Every year I approach this problem again and ever year I end up telling myself that it's done with either a tracing router or a CNC.

I've seen 'em and they look real nice.

And every year I try some cockamamie idea like suspending a router from a gimbal of sorts and every year my rig of the year proves too sloppy and unworkable to produce the fine crisp edges that make the conceit work.
And every year I haven't got a reliable way to cut that geometry into a panel

And Again I am raising this as a Puzzler for the "How to Do That" wizards.

So wizards of the craft: Any ideas?

harry strasil
05-10-2009, 3:13 PM
the right diameter sanding disk set at the right angle will clean up the routed surface, that's how machinist cut large diameter shallow radius's on a Bridgeport Mill.

David DeCristoforo
05-10-2009, 3:27 PM
How big is the workpiece? Do you have a lathe?

Jamie Buxton
05-10-2009, 4:01 PM
Are you looking for a smooth concave surface, or do you want fluting in there?

I did something related for drawer pulls. I chopped out oval depressions into the faces of the drawers, and put a bar across the depression. The bar became the pull, and the depression allows fingers to get behind the bar. I wanted texture inside the hole, so I made the depressions by hand with a chisel. It took a long time. While I was doing it, I was thinking about a gimbeled router, too. I'd put a bull-nose bit in it, and include detents in the jig so that the fluting from the bit forms a regular pattern. The scheme I was thinking about would get me a circular depression, not oval. That would be a much much fancier gimble.

Cliff Rohrabacher
05-10-2009, 4:41 PM
How big is the workpiece? Do you have a lathe?Drawer fronts, flat faces of table legs it's a decorative feature. Yah I have a little Walker Turner lathe I bought from A Creeker.

I see where you are going. Form a large enough diameter piece into the right geometry on the lathe so it'll make the depression profile I want and then affix abrasive to it and then figure a way to raise the work to the spinning abrasive wheel I just made.
Very Creative David, Very creative, direct, and simple. (the best ideas often are) That may be the ticket.



Are you looking for a smooth concave surface, or do you want fluting in there?Dead perfect smooth like a CNC machine did it.

The gimbal idea isn't dead yet I just ain't solved it.
I need two axis of movement one shorter than the other.


the right diameter sanding disk set at the right angle will clean up the routed surface, I don't think that's the geometry I'm after.

If I were going to do a production run of something like this in steel, I'd either us a CNC or a plunge oil bath EDM. It'd be child's play to form the graphite electrode.

Jamie Buxton
05-10-2009, 6:07 PM
You could use a round-nose bit and a one-axis gimbal for a router. The radius of the round-nose would be radius along the minor axis of the elliptical depression. The radius of the gimbal would be the radius along the major axis of the depression. The surface left by the tool should require only minimal sanding.

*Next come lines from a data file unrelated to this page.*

/-- R206: RTE in a handler returns to TPC with the hidden levels of the entry, and drops the handler's own levels; a bad
TPC raises ALIGN or CAPBND, and RTE outside a handler ILLOP.

R209, R210, R211, R215: SVC holds its slot with its request, which carries PARTID and TASKREC; WFI pushes the mailboxes present, and waits for one;
HALT stops slot 0, or raises an MCHECK that its last accesses have brought (R148); CHKPT stops a slot with a pending pre-emption and otherwise does nothing. -/
def Obligations.ReturnAndSystemInstructions : Prop :=
  (∀ (s : State) (x : Slot), s.slot s.cur = x →
    (x.inTrap = false → exec .rte s = s.traps 4 .illop (wordVal (encode .rte))) ∧
    (x.inTrap = true → x.tpc.toNat % 2 = 1 → exec .rte s = s.traps 4 .align (x.tpc.setWidth 64)) ∧
    (x.inTrap = true → x.tpc.toNat % 2 = 0 → ¬ (x.pcc.base ≤ x.tpc.toNat ∧ x.tpc.toNat + 2 ≤ x.pcc.top) →
      exec .rte s = s.traps 4 .capBnd (x.tpc.setWidth 64)) ∧
    (x.inTrap = true → x.tpc.toNat % 2 = 0 → x.pcc.base ≤ x.tpc.toNat → x.tpc.toNat + 2 ≤ x.pcc.top →
      exec .rte s = s.goes (fun y => { y with loops := y.loops.take y.hidden, hidden := y.thidden.toNat, inTrap := false }) x.tpc.toNat)) ∧
  (∀ (s : State) (d : Dst) (a b : Src) (idx : BitVec 10) (x y : U64), s.reads a = some x → s.reads b = some y →
    (slotNo s.cur ≠ 11 → exec (.svc d a b) s = .next (State.modSlot { s.noteIssue with fresh := s.fresh + 1 } s.cur fun z =>
      { z with wait := Wait.svc, svc := some { no := s.fresh, gslot := s.cur, taskRec := (s.slot s.cur).taskRec, a := x, b := y, d := d
                                               partid := BitVec.ofNat 64 (s.partOfSlot s.cur + 4 * s.classOf s.cur + 16 * (s.slot s.cur).tenant)
                                               answer := none } })) ∧
    (slotNo s.cur ≠ 11 → (x.extractLsb' 0 8 = 0#8 ∨ (s.core (coreOf s.cur)).mbxp &&& x.extractLsb' 0 8 ≠ 0#8) →
      exec (.wfi d a) s = s.gives 4 d (((s.core (coreOf s.cur)).mbxp &&& x.extractLsb' 0 8).setWidth 64)) ∧
    (slotNo s.cur ≠ 11 → x.extractLsb' 0 8 ≠ 0#8 → (s.core (coreOf s.cur)).mbxp &&& x.extractLsb' 0 8 = 0#8 →
      exec (.wfi d a) s = s.waits) ∧
    (slotNo s.cur = 11 → exec (.svc d a b) s = s.traps 4 .illop (wordVal (encode (.svc d a b))) ∧
      exec (.wfi d a) s = s.traps 4 .illop (wordVal (encode (.wfi d a)))) ∧
    (slotNo s.cur = 0 → s.calm → (s.slot s.cur).mcheck = none → (s.quad (quadOf (coreOf s.cur))).parting = none →
      exec .halt s = .next (s.noteIssue.modSlot s.cur fun z => { z with live := false, halted := true })) ∧
    (∀ v, slotNo s.cur = 0 → s.calm → (s.slot s.cur).mcheck = some v → exec .halt s = s.traps 4 .mcheck v) ∧
    (slotNo s.cur ≠ 0 → exec .halt s = s.traps 4 .illop (wordVal (encode .halt))) ∧
    (s.mayStop s.cur = false → exec (.chkpt idx) s = .next (s.noteIssue.past 4) ∧ exec (.chkptC idx) s = .next (s.noteIssue.past 2)) ∧
    (s.mayStop s.cur = true →
      exec (.chkpt idx) s = .next (s.done 4 fun z => { z with stopped := some (some idx.toNat) }) ∧
      exec (.chkptC idx) s = .next (s.done 2 fun z => { z with stopped := some (some idx.toNat) })))
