-- ==== Sys2Proof/Laws/State.lean ====
section
/-!
SUPPORT. Laws of the state: what each update of the state leaves as it was, field by field, and what reading a slot,
core, cluster, quadrant, engine or register gives after writing one.
-/

namespace Sys2Proof.Machine

/-! ## setSlot -/

@[simp] theorem State.setSlot_mem (s : State) (g : Nat) (x : Slot) : (s.setSlot g x).mem = s.mem := rfl
@[simp] theorem State.setSlot_tags (s : State) (g : Nat) (x : Slot) : (s.setSlot g x).tags = s.tags := rfl
@[simp] theorem State.setSlot_poison (s : State) (g : Nat) (x : Slot) : (s.setSlot g x).poison = s.poison := rfl
@[simp] theorem State.setSlot_cores (s : State) (g : Nat) (x : Slot) : (s.setSlot g x).cores = s.cores := rfl
@[simp] theorem State.setSlot_clusters (s : State) (g : Nat) (x : Slot) : (s.setSlot g x).clusters = s.clusters := rfl
@[simp] theorem State.setSlot_quads (s : State) (g : Nat) (x : Slot) : (s.setSlot g x).quads = s.quads := rfl
@[simp] theorem State.setSlot_engines (s : State) (g : Nat) (x : Slot) : (s.setSlot g x).engines = s.engines := rfl
@[simp] theorem State.setSlot_parts (s : State) (g : Nat) (x : Slot) : (s.setSlot g x).parts = s.parts := rfl
@[simp] theorem State.setSlot_layers (s : State) (g : Nat) (x : Slot) : (s.setSlot g x).layers = s.layers := rfl
@[simp] theorem State.setSlot_views (s : State) (g : Nat) (x : Slot) : (s.setSlot g x).views = s.views := rfl
@[simp] theorem State.setSlot_links (s : State) (g : Nat) (x : Slot) : (s.setSlot g x).links = s.links := rfl
@[simp] theorem State.setSlot_flight (s : State) (g : Nat) (x : Slot) : (s.setSlot g x).flight = s.flight := rfl
@[simp] theorem State.setSlot_nwrs (s : State) (g : Nat) (x : Slot) : (s.setSlot g x).nwrs = s.nwrs := rfl
@[simp] theorem State.setSlot_parked (s : State) (g : Nat) (x : Slot) : (s.setSlot g x).parked = s.parked := rfl
@[simp] theorem State.setSlot_returns (s : State) (g : Nat) (x : Slot) : (s.setSlot g x).returns = s.returns := rfl
@[simp] theorem State.setSlot_acks (s : State) (g : Nat) (x : Slot) : (s.setSlot g x).acks = s.acks := rfl
@[simp] theorem State.setSlot_releases (s : State) (g : Nat) (x : Slot) : (s.setSlot g x).releases = s.releases := rfl
@[simp] theorem State.setSlot_groupSteps (s : State) (g : Nat) (x : Slot) : (s.setSlot g x).groupSteps = s.groupSteps := rfl
@[simp] theorem State.setSlot_walks (s : State) (g : Nat) (x : Slot) : (s.setSlot g x).walks = s.walks := rfl
@[simp] theorem State.setSlot_pageWalks (s : State) (g : Nat) (x : Slot) : (s.setSlot g x).pageWalks = s.pageWalks := rfl
@[simp] theorem State.setSlot_amsgs (s : State) (g : Nat) (x : Slot) : (s.setSlot g x).amsgs = s.amsgs := rfl
@[simp] theorem State.setSlot_slices (s : State) (g : Nat) (x : Slot) : (s.setSlot g x).slices = s.slices := rfl
@[simp] theorem State.setSlot_launches (s : State) (g : Nat) (x : Slot) : (s.setSlot g x).launches = s.launches := rfl
@[simp] theorem State.setSlot_tiles (s : State) (g : Nat) (x : Slot) : (s.setSlot g x).tiles = s.tiles := rfl
@[simp] theorem State.setSlot_savedZero (s : State) (g : Nat) (x : Slot) : (s.setSlot g x).savedZero = s.savedZero := rfl
@[simp] theorem State.setSlot_savedTiles (s : State) (g : Nat) (x : Slot) : (s.setSlot g x).savedTiles = s.savedTiles := rfl
@[simp] theorem State.setSlot_absent (s : State) (g : Nat) (x : Slot) : (s.setSlot g x).absent = s.absent := rfl
@[simp] theorem State.setSlot_codebooks (s : State) (g : Nat) (x : Slot) : (s.setSlot g x).codebooks = s.codebooks := rfl
@[simp] theorem State.setSlot_dirtyFilter (s : State) (g : Nat) (x : Slot) : (s.setSlot g x).dirtyFilter = s.dirtyFilter := rfl
@[simp] theorem State.setSlot_errRing (s : State) (g : Nat) (x : Slot) : (s.setSlot g x).errRing = s.errRing := rfl
@[simp] theorem State.setSlot_errCap (s : State) (g : Nat) (x : Slot) : (s.setSlot g x).errCap = s.errCap := rfl
@[simp] theorem State.setSlot_errLost (s : State) (g : Nat) (x : Slot) : (s.setSlot g x).errLost = s.errLost := rfl
@[simp] theorem State.setSlot_fw (s : State) (g : Nat) (x : Slot) : (s.setSlot g x).fw = s.fw := rfl
@[simp] theorem State.setSlot_hostDown (s : State) (g : Nat) (x : Slot) : (s.setSlot g x).hostDown = s.hostDown := rfl
@[simp] theorem State.setSlot_portDown (s : State) (g : Nat) (x : Slot) : (s.setSlot g x).portDown = s.portDown := rfl
@[simp] theorem State.setSlot_routes (s : State) (g : Nat) (x : Slot) : (s.setSlot g x).routes = s.routes := rfl
@[simp] theorem State.setSlot_pkgIndex (s : State) (g : Nat) (x : Slot) : (s.setSlot g x).pkgIndex = s.pkgIndex := rfl
@[simp] theorem State.setSlot_dieStart (s : State) (g : Nat) (x : Slot) : (s.setSlot g x).dieStart = s.dieStart := rfl
@[simp] theorem State.setSlot_linkOff (s : State) (g : Nat) (x : Slot) : (s.setSlot g x).linkOff = s.linkOff := rfl
@[simp] theorem State.setSlot_now (s : State) (g : Nat) (x : Slot) : (s.setSlot g x).now = s.now := rfl
@[simp] theorem State.setSlot_inbox (s : State) (g : Nat) (x : Slot) : (s.setSlot g x).inbox = s.inbox := rfl
@[simp] theorem State.setSlot_tick (s : State) (g : Nat) (x : Slot) : (s.setSlot g x).tick = s.tick := rfl
@[simp] theorem State.setSlot_turn (s : State) (g : Nat) (x : Slot) : (s.setSlot g x).turn = s.turn := rfl
@[simp] theorem State.setSlot_scan (s : State) (g : Nat) (x : Slot) : (s.setSlot g x).scan = s.scan := rfl
@[simp] theorem State.setSlot_cur (s : State) (g : Nat) (x : Slot) : (s.setSlot g x).cur = s.cur := rfl
@[simp] theorem State.setSlot_fresh (s : State) (g : Nat) (x : Slot) : (s.setSlot g x).fresh = s.fresh := rfl

/-! ## modSlot -/

@[simp] theorem State.modSlot_mem (s : State) (g : Nat) (f : Slot → Slot) : (s.modSlot g f).mem = s.mem := rfl
@[simp] theorem State.modSlot_tags (s : State) (g : Nat) (f : Slot → Slot) : (s.modSlot g f).tags = s.tags := rfl
@[simp] theorem State.modSlot_poison (s : State) (g : Nat) (f : Slot → Slot) : (s.modSlot g f).poison = s.poison := rfl
@[simp] theorem State.modSlot_cores (s : State) (g : Nat) (f : Slot → Slot) : (s.modSlot g f).cores = s.cores := rfl
@[simp] theorem State.modSlot_clusters (s : State) (g : Nat) (f : Slot → Slot) : (s.modSlot g f).clusters = s.clusters := rfl
@[simp] theorem State.modSlot_quads (s : State) (g : Nat) (f : Slot → Slot) : (s.modSlot g f).quads = s.quads := rfl
@[simp] theorem State.modSlot_engines (s : State) (g : Nat) (f : Slot → Slot) : (s.modSlot g f).engines = s.engines := rfl
@[simp] theorem State.modSlot_parts (s : State) (g : Nat) (f : Slot → Slot) : (s.modSlot g f).parts = s.parts := rfl
@[simp] theorem State.modSlot_layers (s : State) (g : Nat) (f : Slot → Slot) : (s.modSlot g f).layers = s.layers := rfl
@[simp] theorem State.modSlot_views (s : State) (g : Nat) (f : Slot → Slot) : (s.modSlot g f).views = s.views := rfl
@[simp] theorem State.modSlot_links (s : State) (g : Nat) (f : Slot → Slot) : (s.modSlot g f).links = s.links := rfl
@[simp] theorem State.modSlot_flight (s : State) (g : Nat) (f : Slot → Slot) : (s.modSlot g f).flight = s.flight := rfl
@[simp] theorem State.modSlot_nwrs (s : State) (g : Nat) (f : Slot → Slot) : (s.modSlot g f).nwrs = s.nwrs := rfl
@[simp] theorem State.modSlot_parked (s : State) (g : Nat) (f : Slot → Slot) : (s.modSlot g f).parked = s.parked := rfl
@[simp] theorem State.modSlot_returns (s : State) (g : Nat) (f : Slot → Slot) : (s.modSlot g f).returns = s.returns := rfl
@[simp] theorem State.modSlot_acks (s : State) (g : Nat) (f : Slot → Slot) : (s.modSlot g f).acks = s.acks := rfl
@[simp] theorem State.modSlot_releases (s : State) (g : Nat) (f : Slot → Slot) : (s.modSlot g f).releases = s.releases := rfl
@[simp] theorem State.modSlot_groupSteps (s : State) (g : Nat) (f : Slot → Slot) : (s.modSlot g f).groupSteps = s.groupSteps := rfl
@[simp] theorem State.modSlot_walks (s : State) (g : Nat) (f : Slot → Slot) : (s.modSlot g f).walks = s.walks := rfl
@[simp] theorem State.modSlot_pageWalks (s : State) (g : Nat) (f : Slot → Slot) : (s.modSlot g f).pageWalks = s.pageWalks := rfl
@[simp] theorem State.modSlot_amsgs (s : State) (g : Nat) (f : Slot → Slot) : (s.modSlot g f).amsgs = s.amsgs := rfl
@[simp] theorem State.modSlot_slices (s : State) (g : Nat) (f : Slot → Slot) : (s.modSlot g f).slices = s.slices := rfl
@[simp] theorem State.modSlot_launches (s : State) (g : Nat) (f : Slot → Slot) : (s.modSlot g f).launches = s.launches := rfl
@[simp] theorem State.modSlot_tiles (s : State) (g : Nat) (f : Slot → Slot) : (s.modSlot g f).tiles = s.tiles := rfl
@[simp] theorem State.modSlot_savedZero (s : State) (g : Nat) (f : Slot → Slot) : (s.modSlot g f).savedZero = s.savedZero := rfl
@[simp] theorem State.modSlot_savedTiles (s : State) (g : Nat) (f : Slot → Slot) : (s.modSlot g f).savedTiles = s.savedTiles := rfl
@[simp] theorem State.modSlot_absent (s : State) (g : Nat) (f : Slot → Slot) : (s.modSlot g f).absent = s.absent := rfl
@[simp] theorem State.modSlot_codebooks (s : State) (g : Nat) (f : Slot → Slot) : (s.modSlot g f).codebooks = s.codebooks := rfl
@[simp] theorem State.modSlot_dirtyFilter (s : State) (g : Nat) (f : Slot → Slot) : (s.modSlot g f).dirtyFilter = s.dirtyFilter := rfl
@[simp] theorem State.modSlot_errRing (s : State) (g : Nat) (f : Slot → Slot) : (s.modSlot g f).errRing = s.errRing := rfl
@[simp] theorem State.modSlot_errCap (s : State) (g : Nat) (f : Slot → Slot) : (s.modSlot g f).errCap = s.errCap := rfl
@[simp] theorem State.modSlot_errLost (s : State) (g : Nat) (f : Slot → Slot) : (s.modSlot g f).errLost = s.errLost := rfl
@[simp] theorem State.modSlot_fw (s : State) (g : Nat) (f : Slot → Slot) : (s.modSlot g f).fw = s.fw := rfl
@[simp] theorem State.modSlot_hostDown (s : State) (g : Nat) (f : Slot → Slot) : (s.modSlot g f).hostDown = s.hostDown := rfl
@[simp] theorem State.modSlot_portDown (s : State) (g : Nat) (f : Slot → Slot) : (s.modSlot g f).portDown = s.portDown := rfl
@[simp] theorem State.modSlot_routes (s : State) (g : Nat) (f : Slot → Slot) : (s.modSlot g f).routes = s.routes := rfl
@[simp] theorem State.modSlot_pkgIndex (s : State) (g : Nat) (f : Slot → Slot) : (s.modSlot g f).pkgIndex = s.pkgIndex := rfl
@[simp] theorem State.modSlot_dieStart (s : State) (g : Nat) (f : Slot → Slot) : (s.modSlot g f).dieStart = s.dieStart := rfl
@[simp] theorem State.modSlot_linkOff (s : State) (g : Nat) (f : Slot → Slot) : (s.modSlot g f).linkOff = s.linkOff := rfl
@[simp] theorem State.modSlot_now (s : State) (g : Nat) (f : Slot → Slot) : (s.modSlot g f).now = s.now := rfl
@[simp] theorem State.modSlot_inbox (s : State) (g : Nat) (f : Slot → Slot) : (s.modSlot g f).inbox = s.inbox := rfl
@[simp] theorem State.modSlot_tick (s : State) (g : Nat) (f : Slot → Slot) : (s.modSlot g f).tick = s.tick := rfl
@[simp] theorem State.modSlot_turn (s : State) (g : Nat) (f : Slot → Slot) : (s.modSlot g f).turn = s.turn := rfl
@[simp] theorem State.modSlot_scan (s : State) (g : Nat) (f : Slot → Slot) : (s.modSlot g f).scan = s.scan := rfl
@[simp] theorem State.modSlot_cur (s : State) (g : Nat) (f : Slot → Slot) : (s.modSlot g f).cur = s.cur := rfl
@[simp] theorem State.modSlot_fresh (s : State) (g : Nat) (f : Slot → Slot) : (s.modSlot g f).fresh = s.fresh := rfl
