@[simp] theorem setFlags_apply (fl : Flags) (s : State) :
    setFlags fl s = .ok ((), s.modSlot s.cur fun x => { x with fflags := x.fflags ||| fl }) := rfl

@[simp] theorem slotNumber_apply (s : State) : slotNumber s = .ok (slotNo s.cur, s) := rfl

@[simp] theorem forget_apply (s : State) : forget s = .ok ((), s.modSlot s.cur fun x => { x with seen := [] }) := rfl

/-- A step that has been made gives what it has read. -/
theorem inStep_seen {s : State} {i : Nat} {o : Seen} {m : Exec Seen} (h : (s.slot s.cur).saw i = some o) :
    inStep i m s = .ok (o, s) := by
  simp [inStep, h]

/-- A step still to be made is made, and the instruction goes on in the slot's next turn. -/
theorem inStep_new {s t : State} {i : Nat} {o : Seen} {m : Exec Seen}
    (h : (s.slot s.cur).saw i = none) (hm : m s = .ok (o, t)) :
    inStep i m s = .error (.again (t.modSlot t.cur fun y => { y with seen := y.seen ++ [(i, o)] })) := by
  simp [inStep, h, hm]

theorem notLatent_apply (s : State) :
    notLatent s = match (s.slot s.cur).tile? with
      | some _ => .error (.fail 6)
      | none => .ok ((), s) := by
  simp only [notLatent, Exec.bind_apply, getSlot_apply]
  cases (s.slot s.cur).tile? <;> rfl

/-! ## Issuing -/

/-- What issuing leaves in the current slot (R13, R161, R192, R195). -/
def Slot.issued (x : Slot) (now g : Nat) : Slot :=
  { x with lastIssue := some now, blocked := false, firm := false
           issues := if x.limited && x.issues ≠ 0#32 then x.issues - 1#32 else x.issues
           charge := if x.admitted then x.charge - 1 else x.charge
           msgIssues := if slotNo g = 11 then x.msgIssues + 1 else x.msgIssues }

theorem State.slot_noteIssue (s : State) (g : Nat) :
    s.noteIssue.slot g = if g = s.cur then (s.slot g).issued s.now g else s.slot g := by
  show (s.modSlot s.cur fun x => x.issued s.now s.cur).slot g = _
  rw [State.slot_modSlot]
  split
  next h => subst h; rfl
  next => rfl

theorem State.slot_noteIssue_ne {s : State} {g : Nat} (h : g ≠ s.cur) : s.noteIssue.slot g = s.slot g := by
  rw [State.slot_noteIssue, if_neg h]

theorem State.core_noteIssue_ne {s : State} {c : Nat} (h : c ≠ coreOf s.cur) : s.noteIssue.core c = s.core c := by
  exact (SMap.get_set _ _ _ _ _).trans (if_neg h)

@[simp] theorem State.noteIssue_slot_live (s : State) (g : Nat) : (s.noteIssue.slot g).live = (s.slot g).live := by
  rw [State.slot_noteIssue]; split <;> rfl

@[simp] theorem State.noteIssue_slot_halted (s : State) (g : Nat) : (s.noteIssue.slot g).halted = (s.slot g).halted := by
  rw [State.slot_noteIssue]; split <;> rfl

@[simp] theorem State.noteIssue_slot_pcc (s : State) (g : Nat) : (s.noteIssue.slot g).pcc = (s.slot g).pcc := by
  rw [State.slot_noteIssue]; split <;> rfl

@[simp] theorem State.noteIssue_slot_rq (s : State) (g : Nat) : (s.noteIssue.slot g).rq = (s.slot g).rq := by
  rw [State.slot_noteIssue]; split <;> rfl

@[simp] theorem State.noteIssue_slot_n (s : State) (g : Nat) : (s.noteIssue.slot g).n = (s.slot g).n := by
  rw [State.slot_noteIssue]; split <;> rfl

@[simp] theorem State.noteIssue_slot_pres (s : State) (g : Nat) : (s.noteIssue.slot g).pres = (s.slot g).pres := by
  rw [State.slot_noteIssue]; split <;> rfl

@[simp] theorem State.noteIssue_slot_x (s : State) (g : Nat) : (s.noteIssue.slot g).x = (s.slot g).x := by
  rw [State.slot_noteIssue]; split <;> rfl

@[simp] theorem State.noteIssue_slot_k (s : State) (g : Nat) : (s.noteIssue.slot g).k = (s.slot g).k := by
  rw [State.slot_noteIssue]; split <;> rfl

@[simp] theorem State.noteIssue_slot_v (s : State) (g : Nat) : (s.noteIssue.slot g).v = (s.slot g).v := by
  rw [State.slot_noteIssue]; split <;> rfl

@[simp] theorem State.noteIssue_slot_vm (s : State) (g : Nat) : (s.noteIssue.slot g).vm = (s.slot g).vm := by
  rw [State.slot_noteIssue]; split <;> rfl

@[simp] theorem State.noteIssue_slot_m (s : State) (g : Nat) : (s.noteIssue.slot g).m = (s.slot g).m := by
  rw [State.slot_noteIssue]; split <;> rfl

@[simp] theorem State.noteIssue_slot_groups (s : State) (g : Nat) : (s.noteIssue.slot g).groups = (s.slot g).groups := by
  rw [State.slot_noteIssue]; split <;> rfl

@[simp] theorem State.noteIssue_slot_minGrp (s : State) (g : Nat) : (s.noteIssue.slot g).minGrp = (s.slot g).minGrp := by
  rw [State.slot_noteIssue]; split <;> rfl

@[simp] theorem State.noteIssue_slot_guards (s : State) (g : Nat) : (s.noteIssue.slot g).guards = (s.slot g).guards := by
  rw [State.slot_noteIssue]; split <;> rfl

@[simp] theorem State.noteIssue_slot_loops (s : State) (g : Nat) : (s.noteIssue.slot g).loops = (s.slot g).loops := by
  rw [State.slot_noteIssue]; split <;> rfl

@[simp] theorem State.noteIssue_slot_hidden (s : State) (g : Nat) : (s.noteIssue.slot g).hidden = (s.slot g).hidden := by
  rw [State.slot_noteIssue]; split <;> rfl

@[simp] theorem State.noteIssue_slot_rmode (s : State) (g : Nat) : (s.noteIssue.slot g).rmode = (s.slot g).rmode := by
  rw [State.slot_noteIssue]; split <;> rfl

@[simp] theorem State.noteIssue_slot_fflags (s : State) (g : Nat) : (s.noteIssue.slot g).fflags = (s.slot g).fflags := by
  rw [State.slot_noteIssue]; split <;> rfl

The challenge might be finding the router bit with the radius that you want. There are round-nose bits, with radii up to 1" or so. There are also larger-tip-radius bits intended for making the cove part of cove molding -- for instance http://www.eagleamerica.com/product/v130-2815/ea_-_molding_bits. Would 2 3/4" be enough for your minor axis? And is the mouth of your router able to handle this?

Cliff Rohrabacher
05-11-2009, 12:24 PM
You could use a round-nose bit and a one-axis gimbal for a router. The radius of the round-nose would be radius along the minor axis of the elliptical depression. The radius of the gimbal would be the radius along the major axis of the depression. The surface left by the tool should require only minimal sanding.

That's an excellent idea and one I hadn't imagined.
I was unaware of huge radius router bits.
I wonder how hard it'd be to control?

Wes Grass
05-11-2009, 2:16 PM
I think a radius milling cutter is the way to generate this. Held at the proper angle to the long axis, like cutting a cove on a table saw, gives you the ability to adjust the radius to suit your needs.

Mounting and driving it, in some easy fashion, is another matter. Maybe on an arbor in a drill press or (preferably) a milling machine. And then you need some sort of a swing arm jig, or a cam follower, to generate the long radius. Not simple. I'm sure my brain will hurt if I keep thinking about it.

Depending on the actual dimensions, maybe a custom (hand) ground shaper cutter in a table saw would work. Cutter diameter would equal the long axis, cutter radius the short. Then set up stops on the table and lay the piece down on it.

Sounds like you've got access to metal working equipment. Should be trivial to make up a cutter like this out of an aluminum disc and an old file.

Cliff Rohrabacher
05-11-2009, 5:16 PM
I haven't had access to a machine shop since I left Grad school.

William Powell
05-11-2009, 6:00 PM
If the ovals aren't large you could use this
http://www.sears.com/shc/s/p_10153_12605_00903217000P?vName=Tools&keyword=molding
on the table saw with the proper tooling and raise the head into the workpiece a little at a time.

Bill

Jamie Buxton
05-11-2009, 8:46 PM
That's an excellent idea and one I hadn't imagined.
I was unaware of huge radius router bits.
I wonder how hard it'd be to control?

Well, I'd want to clamp the base of the gimbel securely to the workpiece.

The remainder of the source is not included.